Weirdest of 'em all is ʽNew Brighton Promenadeʼ — this one starts out as a perfect impersona­tion of Simon & Garfunkel (I daresay that if Sice replaced Art on one of those reunion tours, nobody would have noticed — or, rather, everybody would have noticed, because Art has long since lost his voice completely, so Sice is basically the new Art now), then becomes sunny pop-rock, then throws on some distortion on both guitar and vocals, and finally erupts in an aggressively friendly wah-wah solo — take that, Mr. Simon!

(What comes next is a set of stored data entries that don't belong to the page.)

/-- Settles O47: an erase is one operation of the store, which no reaction reads. -/
theorem eraseFreesTheTake : Obligations.EraseFreesTheTake := by
  intro c w m s h hk
  have hcalm := heardCue_calm w m h.1.1
  have hdispatch := dispatchCue_erase (s.heardCue w m) hk
  refine ⟨fun hnone => exec_ignored h (hdispatch.trans (eraseCue_none (erasable_none hnone))) hcalm,
    fun i h1 h250 hi => ⟨fun hnum hidle href => ?_, fun hfree => ?_⟩⟩
  · exact exec_ignored h (hdispatch.trans (eraseCue_busy (erasable_some h1 h250 hi) (inUse_iff.mpr ⟨hnum, hidle, href⟩)))
      (calm_of_same rfl rfl rfl rfl hcalm)
  · have huse : ¬ (s.heardCue w m).inUse m.number = true := fun hu => by
      obtain ⟨hnum, hidle, href⟩ := inUse_iff.mp hu
      rcases hfree with hfree | hfree | hfree
      · exact hfree hnum
      · exact hidle hfree
      · exact href hfree
    have hsome : (s.heardCue w m).erasable m.number = some i := erasable_some h1 h250 hi
    have hend : endEvent (setStore (s.tks.eraseEntry i) (s.heardCue w m))
        = formAttention (setStore (s.tks.eraseEntry i) (s.heardCue w m)) :=
      endEvent_same (s := s.heardCue w m) rfl rfl hcalm
    rw [exec_hearsCue h, hdispatch, eraseCue_some hsome huse]
    refine ⟨_, congrArg Host.Outcome.next hend, ?_⟩
    have hupload : (s.tks.eraseEntry i).upload = if s.tks.upload.map Prod.fst = some m.number then none else s.tks.upload :=
      congrArg (fun n => if s.tks.upload.map Prod.fst = some n then none else s.tks.upload) (Tks.find_number hi)
    refine ⟨rfl, rfl, rfl, Tks.eraseEntry_look s.tks i, rfl, fun written hw =>
      hupload.trans (if_pos (congrArg (Option.map Prod.fst) hw)), fun hw => hupload.trans ?_, rfl, rfl,
      setStore_takeChange (i := i) ?_⟩
    · refine if_neg fun hmap => ?_
      obtain ⟨⟨number, written⟩, hu, rfl⟩ := Option.map_eq_some_iff.mp hmap
      exact hw written hu
    · rw [Tks.eraseEntry_state]
      exact (Tks.find_state (t := s.tks) hi).symm
end

section
/-! PROOFS. What a stop leaves at the end of its event; STOP frames and the duplicate station (R23, R112, R132 to R135, R180):
O35, O39. -/

namespace Sys2Proof.Machine

/-! ## A stopped station at the end of an event -/

section
variable {s t : State}

theorem operating_of_quiet (h : t.quiet = s.quiet) : t.operating = s.operating := by
  rw [State.operating, State.operating, cfl_of_quiet h, inReset_congr (hold_of_quiet h)]

/-- Under a stop every axis is given to STOP (R51). -/
theorem endEvent_owner_stop (hop : s.operating = true) (h : s.halted) (i : AxisNo) :
    (endEvent s).axes[i].dsl.owner = .stop := by
  obtain ⟨-, hown, -⟩ := endEvent_formed s
  exact (hown ((operating_of_quiet (endEvent_quiet s)).trans hop) i).trans (if_pos (endEvent_grows h).halted.1)

theorem category_cut {c : Option Category} (h : categoryRank (some .cut) ≤ categoryRank c) : c = some .cut := by
  revert h
  cases c with
  | none => decide
  | some c => cases c <;> decide

/-- Cause with category CUT secures a station that is not under CUT already (R139). -/
theorem takeCause_cut_secured (loc : Bool) (o : StationNo) (k : Cause) (h : s.stop.category ≠ some .cut) :
    (takeCause loc o k .cut s).secured = true := by
  rw [State.secured, List.all_eq_true]
  rintro i -
  rcases takeCause_cases loc o k .cut s with ⟨-, ht⟩ | ⟨-, -, ht⟩ | ⟨-, hr, -⟩
  · rw [ht, beginStop_axis]
    exact AxisState.cut_secured _
  · rw [ht, escalateStop_axis]
    exact AxisState.cut_secured _
  · exact absurd (category_cut hr) h

/-- A cause with category CUT at the end of its event. -/
theorem endEvent_takeCause_cut (loc : Bool) (o : StationNo) (k : Cause) (s : State) :
    (endEvent (takeCause loc o k .cut s)).stop.category = some .cut
      ∧ (s.stop.category ≠ some .cut → (endEvent (takeCause loc o k .cut s)).secured = true) :=
  ⟨category_cut (endEvent_takeCause loc o k .cut s).2.1, fun h =>
    secured_of_secures (endEvent_rests (takeCause_stops loc o k .cut s).1).secures (takeCause_cut_secured loc o k h)⟩

theorem Lens.cancel_seeking {a : AxisState} (h : a.seeking = true) : a.lens.cancel = { a.lens with
    stall := 0, blocked := 0
    cal := { a.lens.cal with state := .uncalibrated, low := none, high := none, span := none, seekStart := none } } :=
  if_pos (by simpa [AxisState.seeking] using h)

theorem Lens.cancel_resting {a : AxisState} (h : a.seeking = false) : a.lens.cancel = a.lens :=
  if_neg (by simpa [AxisState.seeking] using h)

theorem AxisState.stopBegun_lens (c : Category) (cfg : AxisCfg) (a : AxisState) : (a.stopBegun c cfg).lens = a.lens.cancel :=
  (AxisState.sequence_lens (some c) cfg (({ a with releaseTimer := none } : AxisState).withLens a.lens.cancel)).1

theorem AxisState.stopBegun_reseed (c : Category) (cfg : AxisCfg) {a : AxisState} (h : a.seeking = true) :
    (a.stopBegun c cfg).mpr.reseed = true := by
  have hm := (AxisState.sequence_lens (some c) cfg (({ a with releaseTimer := none } : AxisState).withLens a.lens.cancel)).2.1
  rw [AxisState.stopBegun, hm]
  simp only [AxisState.withLens, Lens.cancel_seeking h]
  exact Bool.or_eq_true_iff.mpr (.inr (Bool.and_eq_true_iff.mpr ⟨h, rfl⟩))

end

/-! ## STOP frames (R135) -/

theorem Frame.judge_received {own : Option StationNo} {f : Frame} (h : f.judge own = .received) :
    f.refusedContent = false ∧ own ≠ some f.wire.sender := by
  obtain ⟨hw, hc⟩ := Frame.judge_passed (.inl h)
  rw [Frame.judge_content hw hc, Frame.judgeContent] at h
  split at h
  · exact absurd h nofun
  · split_ifs at h with _ _ href hown
    exact ⟨Bool.eq_false_of_not_eq_true href, hown⟩

/-- A STOP frame that is received is another station's. -/
theorem stop_origin_foreign {s : State} {w : Wire} {m : StopMsg} (h : s.hears { cls := 0, wire := w })
    (hm : parseStop w.payload = some m) : m.origin ≠ s.cfg.own := by
  obtain ⟨href, hown⟩ := Frame.judge_received h.2
  simp only [Frame.refusedContent, hm, decide_eq_false_iff_not, not_not] at href
  exact fun h => hown (congrArg some (h.symm.trans href))

theorem exec_stopFrame {s : State} {w : Wire} {m : StopMsg} (h : s.hears { cls := 0, wire := w })
    (hm : parseStop w.payload = some m) :
    exec (.stopFrame w) s = .next (endEvent (receiveStop m { s with lif := s.lif.received { cls := 0, wire := w } })) := by
  refine congrArg Host.Outcome.next ((frameStep_received h).trans (congrArg endEvent ?_))
  simp only [handFrame, hm]

theorem stopRepeat_iff {s : State} {m : StopMsg} : s.stopRepeat m = true ↔ m.copy ≠ 0 ∧ s.stopSeen[m.origin] = some m.seq := by
  rw [State.stopRepeat, Bool.and_eq_true, decide_eq_true_iff, decide_eq_true_iff]

/-! ## Nothing is placed in permanent mute (R23) -/

/-- A reaction that permanent mute keeps off the line interface. -/
def Lif.Hushes (l q : Lif) : Prop := l.mute = .permanent → q = l

theorem Lif.Hushes.refl (l : Lif) : l.Hushes l := fun _ => rfl

theorem Lif.Hushes.trans {a b c : Lif} (h : a.Hushes b) (h' : b.Hushes c) : a.Hushes c := fun hm =>
  (h' ((congrArg Lif.mute (h hm)).trans hm)).trans (h hm)

theorem Lif.placeStatus_hushes (m : StatusMsg) (l : Lif) : l.Hushes (l.placeStatus m) := fun h => by
  rw [Lif.placeStatus, if_pos h, if_pos h, if_pos h]

theorem Lif.placeStop_hushes (c : Category) (k : Cause) (q : Byte) (l : Lif) : l.Hushes (l.placeStop c k q) := fun h => by
  rw [Lif.placeStop, if_pos h, if_pos h]

section
variable (loc : Bool) (o : StationNo) (k : Cause) (c : Category) (s : State)

theorem announce_hushes {l : Lif} {s : State} (h : s.lif = l) : l.Hushes (announce s).lif := by
  subst h
  unfold announce
  split
  · exact s.lif.placeStatus_hushes _
  · exact .refl _

theorem requestBurstIf_hushes {l : Lif} {s : State} (h : s.lif = l) : l.Hushes (requestBurstIf loc k s).lif := by
  subst h
  unfold requestBurstIf requestBurst
  split
  · split
    · exact s.lif.placeStop_hushes _ _ _
    · exact .refl _
  · exact .refl _

theorem judgeStopped_hushes : s.lif.Hushes (judgeStopped s).lif := by
  unfold judgeStopped
  exact announce_hushes rfl

theorem abortByStop_hushes : s.lif.Hushes (abortByStop s).lif := by
  unfold abortByStop setTake
  exact announce_hushes rfl

theorem beginStop_hushes : s.lif.Hushes (beginStop loc o k c s).lif := by
  unfold beginStop
  refine Lif.Hushes.trans ?_ (judgeStopped_hushes _)
  rw [applySequence_lif]
  refine Lif.Hushes.trans ?_ (abortByStop_hushes _)
  refine Lif.Hushes.trans ?_ (announce_hushes rfl)
  rw [cancelSeeks_lif]
  exact requestBurstIf_hushes loc k rfl

theorem takeCause_hushes : s.lif.Hushes (takeCause loc o k c s).lif := by
  rcases takeCause_cases loc o k c s with ⟨-, ht⟩ | ⟨-, -, ht⟩ | ⟨-, -, ht⟩ <;> rw [ht]
  · exact beginStop_hushes loc o k c s
  · unfold escalateStop
    refine Lif.Hushes.trans ?_ (announce_hushes rfl)
    exact requestBurstIf_hushes loc k rfl
  · exact .refl _

theorem giveCauseIf_hushes (b : Bool) : s.lif.Hushes (giveCauseIf b k c s).lif := by
  unfold giveCauseIf
  split
  · exact takeCause_hushes true s.cfg.own k c s
  · exact .refl _

theorem foldl_giveCauseIf_hushes {α : Type} (b : α → Bool) (xs : List α) :
    s.lif.Hushes (xs.foldl (fun t x => giveCauseIf (b x) k c t) s).lif := by
  induction xs generalizing s with
  | nil => exact .refl _
  | cons x xs ih => exact (giveCauseIf_hushes k c s (b x)).trans (ih _)

theorem setZones_hushes (new : Vector ZoneState 8) : s.lif.Hushes (setZones new s).lif :=
  foldl_giveCauseIf_hushes .zoneBreach .brake { s with zones := new }
    (fun z : ZoneNo => new[z].breached && !s.zones[z].breached) allEight

theorem settleWord_hushes : s.lif.Hushes (settleWord s).lif := by
  unfold settleWord reformZones
  refine Lif.Hushes.trans ?_ (setZones_hushes _ _)
  exact announce_hushes rfl

theorem settle_hushes (n : Nat) : s.lif.Hushes (settle n s).lif := by
  induction n generalizing s with
  | zero => exact .refl _
  | succ n ih =>
    unfold settle
    split
    · exact .refl _
    · exact (settleWord_hushes s).trans (ih _)

theorem endEvent_hushes : s.lif.Hushes (endEvent s).lif := by
  unfold endEvent
  rw [formAttention_lif]
  split
  · rw [formOutputs_lif, formOwners_lif, formCrew_lif]
    exact settle_hushes (formOwners s) 4
  · exact .refl _

end

theorem Lif.pendingIds_muted (own : StationNo) (l : Lif) : l.enterPermanentMute.pendingIds own = [] := by
  simp [Lif.enterPermanentMute, Lif.pendingIds, allAxes]

end Sys2Proof.Machine

open Sys2Proof Sys2Proof.Machine

/-- Settles O35: a repeat changes no source; any other STOP frame takes its cause, and the end of the event only adds to it. -/
theorem stopFramesStop : Obligations.StopFramesStop := by
  intro w m s h hm
  have hforeign := stop_origin_foreign h hm
  refine ⟨fun hcopy hseen => ?_, fun hnew => ?_⟩
  · rw [exec_stopFrame h hm, receiveStop, if_pos (.inr (stopRepeat_iff.mpr ⟨hcopy, hseen⟩)), endEvent_calm (lif_calm _ h.1)]
  · obtain ⟨u, hu⟩ : ∃ u : State, u = { s with
        lif := s.lif.received { cls := 0, wire := w }, stopSeen := s.stopSeen.set m.origin (some m.seq) } := ⟨_, rfl⟩
    have hexec : exec (.stopFrame w) s = .next (endEvent (takeCause false m.origin m.cause m.category u)) := by
      rw [exec_stopFrame h hm, receiveStop, if_neg, hu]
      rintro (hown | hrep)
      · exact hforeign hown
      · obtain ⟨hcopy, hseen⟩ := stopRepeat_iff.mp hrep
        exact hnew.elim hcopy fun hne => hne hseen
    have hop : u.operating = true := hu ▸ h.1.1
    have hstop : u.stop = s.stop := hu ▸ rfl
    have htkq : u.tkq = s.tkq := hu ▸ rfl
    have haxes : u.axes = s.axes := hu ▸ rfl
    have htime : u.time = s.time := hu ▸ rfl
    have hq := takeCause_quiet false m.origin m.cause m.category u
    obtain ⟨hhalt, -⟩ := takeCause_stops false m.origin m.cause m.category u
    obtain ⟨⟨hrun, hres⟩, hrank, -, hremote⟩ := endEvent_takeCause false m.origin m.cause m.category u
    have hrest := endEvent_rests hhalt
    refine ⟨_, hexec, ?_, hremote rfl, hrun, hres, hrank,
      endEvent_owner_stop ((operating_of_quiet hq).trans hop) hhalt, fun hfirst => ?_, fun hlater => ?_⟩
    · have hseen : u.stopSeen = s.stopSeen.set m.origin (some m.seq) := hu ▸ rfl
      exact (congrArg (·.stopSeen) (hrest.quiet.trans hq)).trans hseen
    · have hnot : ¬ u.halted := fun hh => hfirst.elim (hstop ▸ hh.1) (hstop ▸ hh.2)
      have ht : takeCause false m.origin m.cause m.category u = beginStop false m.origin m.cause m.category u := by
        rcases takeCause_cases false m.origin m.cause m.category u with ⟨-, ht⟩ | ⟨hh, -⟩ | ⟨hh, -⟩
        · exact ht
        · exact absurd hh hnot
        · exact absurd hh hnot
      rw [ht] at hrest ⊢
      have hraises := beginStop_raises_both false m.origin m.cause m.category u
      obtain ⟨hcategory, -, -, hrecord, -⟩ := beginStop_stop false m.origin m.cause m.category u
      refine ⟨?_, ?_, fun hbusy => ?_, fun hcut => ?_, fun i => ⟨fun hseek => ⟨?_, ?_, ?_⟩, fun hseek => ?_⟩⟩
      · rw [hrest.grows.first, hrecord, htime]
      · exact endEvent_flag (hraises _ (State.Raises.raiseIf (s := { s with svp := u.svp.raise flagStopEnter }) rfl _
          (Svp.raise_set (by decide) u.svp)))
      · rw [hrest.tkq, beginStop_tkq, htkq, if_neg hbusy]
        exact ⟨rfl, rfl, rfl⟩
      · refine secured_of_secures hrest.secures ?_
        rw [State.secured, List.all_eq_true]
        rintro i -
        rw [beginStop_axis, hcut]
        exact AxisState.cut_secured _
      · refine endEvent_flag (hraises _ (Svp.raiseIf_set ?_ (by decide) _))
        exact List.any_eq_true.mpr ⟨i, mem_allAxes i, haxes ▸ hseek⟩
      · rw [hrest.mpr, beginStop_axis, haxes]
        exact AxisState.stopBegun_reseed _ _ hseek
      · rw [hrest.lens, beginStop_axis, haxes, AxisState.stopBegun_lens, Lens.cancel_seeking hseek]
      · rw [hrest.lens, beginStop_axis, haxes, AxisState.stopBegun_lens, Lens.cancel_resting hseek]
    · have hhalted : u.halted := by
        rw [State.halted, hstop]
        rcases hlater with h | h <;> rw [h] <;> exact ⟨nofun, nofun⟩
      have hgrows := (takeCause_grows false m.origin m.cause m.category hhalted).trans hrest.grows
      rw [hstop] at hgrows
      exact ⟨hgrows.first, hgrows.rank, hgrows.remotes⟩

Still, I will refrain from namechecking the rest of the tracks: you already get the drift, and then there's the downside — these combos are creative and diverse, but they do not feel perfectly natu­ral to me: I do not understand why these particular songs have to be sewn together in such in­congruous ways, other than acting out of a general «try anything once» principle. The album has its share of actively rocking moments and its share of beautiful moments, for sure, but as a whole, it is ultimately less than the sum of its parts — somewhat of a mess, really. Problem is, The Boo Radleys are a band who always need to work hard to prove to us the necessity for their existence, and this whirling kaleidoscope does not help — at least when they were still shoegazing, the typical Boo Radley song shared a certain definitive atmosphere, good or bad, whereas here, at­mospheres come and go in the blink of an eye. What does it all mean? What does it all want to make me feel? It's like they try to hit all the buttons at once, and get it all wrong.

On the other hand, the album has growth potential — with so many different things happening, it may well be that a lot of listens are required before the initial confusion starts crystallizing into something more symmetrical and elegant. Criticisms aside, the craft alone demands a strong thumbs up: for an «indie» album circa 1996, C'mon Kids reveals a staggering amount of work, way beyond anything one could have expected from listening to the band's early albums. And I can only imagine, for instance, the reactions of some young teenager for whom this could be one of the earliest exposures to the whole art-pop-rock thing, before he started exploring all those realms from which Carr and Spice loot their influences. At the very least, I guess this is an essen­tial record to get to know for anyone with a «systemic» interest in the 1990's pop scene — and whether or not you will want to keep it under your pillow is a different matter.